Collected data
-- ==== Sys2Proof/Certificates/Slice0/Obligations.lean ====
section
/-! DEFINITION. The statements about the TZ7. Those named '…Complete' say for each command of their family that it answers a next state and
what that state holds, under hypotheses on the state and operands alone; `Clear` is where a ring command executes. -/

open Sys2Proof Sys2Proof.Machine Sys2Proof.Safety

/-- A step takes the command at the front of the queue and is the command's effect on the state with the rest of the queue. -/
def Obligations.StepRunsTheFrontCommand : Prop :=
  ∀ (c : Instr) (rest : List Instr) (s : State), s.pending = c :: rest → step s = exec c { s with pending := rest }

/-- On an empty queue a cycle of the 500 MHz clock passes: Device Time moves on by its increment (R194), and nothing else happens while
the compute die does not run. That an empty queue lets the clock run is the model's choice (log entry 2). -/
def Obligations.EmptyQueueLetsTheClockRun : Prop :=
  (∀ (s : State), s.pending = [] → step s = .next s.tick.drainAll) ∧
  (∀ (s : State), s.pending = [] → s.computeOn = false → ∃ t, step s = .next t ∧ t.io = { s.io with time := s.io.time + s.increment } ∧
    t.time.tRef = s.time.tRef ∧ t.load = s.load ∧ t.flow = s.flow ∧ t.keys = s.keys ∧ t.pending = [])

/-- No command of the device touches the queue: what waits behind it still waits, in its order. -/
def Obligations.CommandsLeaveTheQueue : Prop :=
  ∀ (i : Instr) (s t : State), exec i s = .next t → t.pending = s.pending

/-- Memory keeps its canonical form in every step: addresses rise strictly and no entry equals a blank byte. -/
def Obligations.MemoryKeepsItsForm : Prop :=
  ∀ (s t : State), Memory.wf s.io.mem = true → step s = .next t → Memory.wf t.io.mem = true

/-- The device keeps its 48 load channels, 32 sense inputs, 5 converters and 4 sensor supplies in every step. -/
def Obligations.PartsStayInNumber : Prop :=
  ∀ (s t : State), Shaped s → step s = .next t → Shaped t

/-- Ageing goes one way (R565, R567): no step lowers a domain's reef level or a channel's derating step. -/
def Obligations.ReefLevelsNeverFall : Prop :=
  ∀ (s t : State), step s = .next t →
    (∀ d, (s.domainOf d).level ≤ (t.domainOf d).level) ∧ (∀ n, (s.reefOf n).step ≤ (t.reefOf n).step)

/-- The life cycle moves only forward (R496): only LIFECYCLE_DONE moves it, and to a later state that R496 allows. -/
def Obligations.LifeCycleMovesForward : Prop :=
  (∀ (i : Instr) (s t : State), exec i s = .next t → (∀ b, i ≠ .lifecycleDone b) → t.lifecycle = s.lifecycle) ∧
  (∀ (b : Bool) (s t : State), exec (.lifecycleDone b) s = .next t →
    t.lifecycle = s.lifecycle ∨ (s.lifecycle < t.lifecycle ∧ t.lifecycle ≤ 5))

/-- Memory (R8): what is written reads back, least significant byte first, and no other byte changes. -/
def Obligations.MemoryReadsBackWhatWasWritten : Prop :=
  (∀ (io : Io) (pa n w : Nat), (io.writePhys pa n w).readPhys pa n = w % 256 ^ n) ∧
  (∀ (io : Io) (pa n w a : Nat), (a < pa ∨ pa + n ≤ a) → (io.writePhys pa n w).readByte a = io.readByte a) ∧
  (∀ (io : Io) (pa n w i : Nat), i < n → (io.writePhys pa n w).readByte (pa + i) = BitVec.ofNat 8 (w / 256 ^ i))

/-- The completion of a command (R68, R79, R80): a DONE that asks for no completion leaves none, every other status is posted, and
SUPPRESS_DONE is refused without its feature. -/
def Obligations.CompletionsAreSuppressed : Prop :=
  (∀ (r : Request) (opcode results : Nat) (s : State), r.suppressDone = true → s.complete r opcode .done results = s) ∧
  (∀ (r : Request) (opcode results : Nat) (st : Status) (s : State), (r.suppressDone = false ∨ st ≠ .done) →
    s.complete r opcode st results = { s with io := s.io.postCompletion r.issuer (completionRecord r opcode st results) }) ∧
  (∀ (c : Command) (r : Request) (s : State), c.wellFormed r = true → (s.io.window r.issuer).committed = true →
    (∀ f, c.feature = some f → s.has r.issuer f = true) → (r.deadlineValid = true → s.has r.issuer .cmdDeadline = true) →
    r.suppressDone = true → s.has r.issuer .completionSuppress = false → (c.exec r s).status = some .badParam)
...
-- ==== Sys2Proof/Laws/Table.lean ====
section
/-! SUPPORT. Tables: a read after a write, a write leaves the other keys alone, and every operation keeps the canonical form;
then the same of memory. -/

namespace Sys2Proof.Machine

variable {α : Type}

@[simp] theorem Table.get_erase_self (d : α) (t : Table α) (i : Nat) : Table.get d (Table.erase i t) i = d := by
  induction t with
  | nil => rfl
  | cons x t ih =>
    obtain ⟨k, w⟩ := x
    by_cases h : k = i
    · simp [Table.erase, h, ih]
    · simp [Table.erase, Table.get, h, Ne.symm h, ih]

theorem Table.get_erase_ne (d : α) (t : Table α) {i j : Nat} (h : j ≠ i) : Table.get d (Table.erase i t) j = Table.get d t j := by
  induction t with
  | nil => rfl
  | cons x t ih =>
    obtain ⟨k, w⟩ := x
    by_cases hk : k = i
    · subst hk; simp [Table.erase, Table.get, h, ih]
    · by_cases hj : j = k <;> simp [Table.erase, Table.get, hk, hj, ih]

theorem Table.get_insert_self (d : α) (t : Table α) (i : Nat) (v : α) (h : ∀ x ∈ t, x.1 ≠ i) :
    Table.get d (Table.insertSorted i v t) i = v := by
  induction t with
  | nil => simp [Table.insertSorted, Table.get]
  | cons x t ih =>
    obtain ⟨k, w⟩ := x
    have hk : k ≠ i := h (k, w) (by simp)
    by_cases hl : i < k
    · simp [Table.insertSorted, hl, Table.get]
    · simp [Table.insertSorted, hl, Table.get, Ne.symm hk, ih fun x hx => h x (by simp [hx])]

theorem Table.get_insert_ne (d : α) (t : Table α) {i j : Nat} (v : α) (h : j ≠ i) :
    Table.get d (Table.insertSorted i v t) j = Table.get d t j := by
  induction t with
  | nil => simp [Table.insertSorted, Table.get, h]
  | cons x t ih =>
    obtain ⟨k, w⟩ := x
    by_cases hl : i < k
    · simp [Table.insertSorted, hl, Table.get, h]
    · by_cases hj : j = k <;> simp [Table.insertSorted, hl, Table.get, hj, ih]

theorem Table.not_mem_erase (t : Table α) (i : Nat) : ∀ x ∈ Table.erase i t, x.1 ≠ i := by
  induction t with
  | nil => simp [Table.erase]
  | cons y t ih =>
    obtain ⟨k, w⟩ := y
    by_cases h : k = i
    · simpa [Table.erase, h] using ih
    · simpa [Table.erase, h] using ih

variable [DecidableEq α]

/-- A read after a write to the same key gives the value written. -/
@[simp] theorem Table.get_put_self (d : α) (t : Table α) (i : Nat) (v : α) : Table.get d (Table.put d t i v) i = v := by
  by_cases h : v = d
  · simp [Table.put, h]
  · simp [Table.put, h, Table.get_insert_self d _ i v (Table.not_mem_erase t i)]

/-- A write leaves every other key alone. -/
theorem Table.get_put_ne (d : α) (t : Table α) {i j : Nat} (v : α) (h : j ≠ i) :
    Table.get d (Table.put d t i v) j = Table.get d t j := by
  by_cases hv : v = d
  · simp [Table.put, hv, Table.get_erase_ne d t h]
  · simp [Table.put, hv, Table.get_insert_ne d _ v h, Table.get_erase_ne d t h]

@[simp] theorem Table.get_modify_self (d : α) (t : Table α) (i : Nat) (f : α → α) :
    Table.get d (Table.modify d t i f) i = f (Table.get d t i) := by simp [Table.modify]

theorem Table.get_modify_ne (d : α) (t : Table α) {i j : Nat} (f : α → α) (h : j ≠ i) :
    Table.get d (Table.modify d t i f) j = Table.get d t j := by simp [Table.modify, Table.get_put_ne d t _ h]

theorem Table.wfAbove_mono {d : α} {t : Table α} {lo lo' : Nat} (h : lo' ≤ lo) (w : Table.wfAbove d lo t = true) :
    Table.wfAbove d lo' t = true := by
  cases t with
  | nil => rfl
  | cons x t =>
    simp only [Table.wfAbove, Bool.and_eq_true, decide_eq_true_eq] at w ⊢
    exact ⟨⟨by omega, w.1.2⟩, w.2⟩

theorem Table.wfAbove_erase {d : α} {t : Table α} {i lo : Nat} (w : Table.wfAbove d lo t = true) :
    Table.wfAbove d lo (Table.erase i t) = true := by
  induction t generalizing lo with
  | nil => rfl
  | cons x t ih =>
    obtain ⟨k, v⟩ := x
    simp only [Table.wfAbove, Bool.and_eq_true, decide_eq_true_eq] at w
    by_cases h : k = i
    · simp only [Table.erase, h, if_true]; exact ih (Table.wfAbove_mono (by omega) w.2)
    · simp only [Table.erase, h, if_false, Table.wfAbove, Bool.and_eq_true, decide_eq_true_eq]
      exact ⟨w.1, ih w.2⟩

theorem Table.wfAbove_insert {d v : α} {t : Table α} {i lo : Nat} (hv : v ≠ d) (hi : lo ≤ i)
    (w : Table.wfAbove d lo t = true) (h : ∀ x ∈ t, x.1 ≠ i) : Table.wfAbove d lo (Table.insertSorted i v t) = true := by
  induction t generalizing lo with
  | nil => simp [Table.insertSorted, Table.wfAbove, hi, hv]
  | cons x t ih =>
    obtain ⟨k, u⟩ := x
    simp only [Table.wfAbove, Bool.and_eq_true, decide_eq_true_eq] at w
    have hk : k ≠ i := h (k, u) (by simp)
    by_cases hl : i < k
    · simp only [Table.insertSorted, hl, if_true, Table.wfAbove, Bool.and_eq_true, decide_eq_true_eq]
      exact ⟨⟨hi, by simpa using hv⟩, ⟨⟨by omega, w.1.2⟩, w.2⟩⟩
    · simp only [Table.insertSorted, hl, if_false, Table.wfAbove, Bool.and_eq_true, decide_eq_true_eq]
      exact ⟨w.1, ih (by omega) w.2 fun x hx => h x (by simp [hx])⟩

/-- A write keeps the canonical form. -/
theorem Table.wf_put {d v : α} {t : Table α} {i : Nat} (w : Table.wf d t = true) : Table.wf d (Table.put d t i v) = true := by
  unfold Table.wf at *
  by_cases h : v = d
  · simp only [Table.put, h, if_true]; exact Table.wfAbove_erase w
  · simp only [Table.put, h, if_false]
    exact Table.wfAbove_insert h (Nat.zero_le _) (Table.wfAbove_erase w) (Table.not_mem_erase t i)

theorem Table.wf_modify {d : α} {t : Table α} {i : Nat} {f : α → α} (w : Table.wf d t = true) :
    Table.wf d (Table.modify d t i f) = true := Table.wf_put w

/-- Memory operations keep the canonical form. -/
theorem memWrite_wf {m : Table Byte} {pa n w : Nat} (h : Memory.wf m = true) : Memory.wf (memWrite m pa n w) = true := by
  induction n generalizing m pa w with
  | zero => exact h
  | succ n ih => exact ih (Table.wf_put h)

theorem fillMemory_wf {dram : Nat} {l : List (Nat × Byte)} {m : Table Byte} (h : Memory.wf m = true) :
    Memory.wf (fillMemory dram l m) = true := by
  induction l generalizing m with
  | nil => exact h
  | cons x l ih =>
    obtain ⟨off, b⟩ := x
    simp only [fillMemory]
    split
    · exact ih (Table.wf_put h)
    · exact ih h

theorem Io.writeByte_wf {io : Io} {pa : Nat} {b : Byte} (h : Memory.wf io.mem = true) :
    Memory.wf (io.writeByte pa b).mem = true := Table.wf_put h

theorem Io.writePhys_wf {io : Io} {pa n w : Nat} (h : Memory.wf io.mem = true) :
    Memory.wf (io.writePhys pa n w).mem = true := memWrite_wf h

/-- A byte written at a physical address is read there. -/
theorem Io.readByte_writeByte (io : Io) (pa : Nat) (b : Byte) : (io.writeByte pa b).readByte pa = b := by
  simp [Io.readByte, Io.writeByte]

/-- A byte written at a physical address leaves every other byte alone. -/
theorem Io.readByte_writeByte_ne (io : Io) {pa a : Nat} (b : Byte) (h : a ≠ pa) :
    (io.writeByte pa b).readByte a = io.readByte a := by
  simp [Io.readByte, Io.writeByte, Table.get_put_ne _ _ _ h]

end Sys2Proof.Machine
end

◆ **WORK ITEM**
All that should be written out is the stretch of lines above between the one holding "-- ==== Sys2Proof/Certificates/Slice0/Obligations.lean" and the one holding "t → Shaped t", inclusive, exactly as given.

◆ **TASK SOLUTION**
-- ==== Sys2Proof/Certificates/Slice0/Obligations.lean ====
section
/-! DEFINITION. The statements about the TZ7. Those named '…Complete' say for each command of their family that it answers a next state and
what that state holds, under hypotheses on the state and operands alone; `Clear` is where a ring command executes. -/

open Sys2Proof Sys2Proof.Machine Sys2Proof.Safety

/-- A step takes the command at the front of the queue and is the command's effect on the state with the rest of the queue. -/
def Obligations.StepRunsTheFrontCommand : Prop :=
  ∀ (c : Instr) (rest : List Instr) (s : State), s.pending = c :: rest → step s = exec c { s with pending := rest }

/-- On an empty queue a cycle of the 500 MHz clock passes: Device Time moves on by its increment (R194), and nothing else happens while
the compute die does not run. That an empty queue lets the clock run is the model's choice (log entry 2). -/
def Obligations.EmptyQueueLetsTheClockRun : Prop :=
  (∀ (s : State), s.pending = [] → step s = .next s.tick.drainAll) ∧
  (∀ (s : State), s.pending = [] → s.computeOn = false → ∃ t, step s = .next t ∧ t.io = { s.io with time := s.io.time + s.increment } ∧
    t.time.tRef = s.time.tRef ∧ t.load = s.load ∧ t.flow = s.flow ∧ t.keys = s.keys ∧ t.pending = [])

/-- No command of the device touches the queue: what waits behind it still waits, in its order. -/
def Obligations.CommandsLeaveTheQueue : Prop :=
  ∀ (i : Instr) (s t : State), exec i s = .next t → t.pending = s.pending

/-- Memory keeps its canonical form in every step: addresses rise strictly and no entry equals a blank byte. -/
def Obligations.MemoryKeepsItsForm : Prop :=
  ∀ (s t : State), Memory.wf s.io.mem = true → step s = .next t → Memory.wf t.io.mem = true

/-- The device keeps its 48 load channels, 32 sense inputs, 5 converters and 4 sensor supplies in every step. -/
def Obligations.PartsStayInNumber : Prop :=
  ∀ (s t : State), Shaped s → step s = .next t → Shaped t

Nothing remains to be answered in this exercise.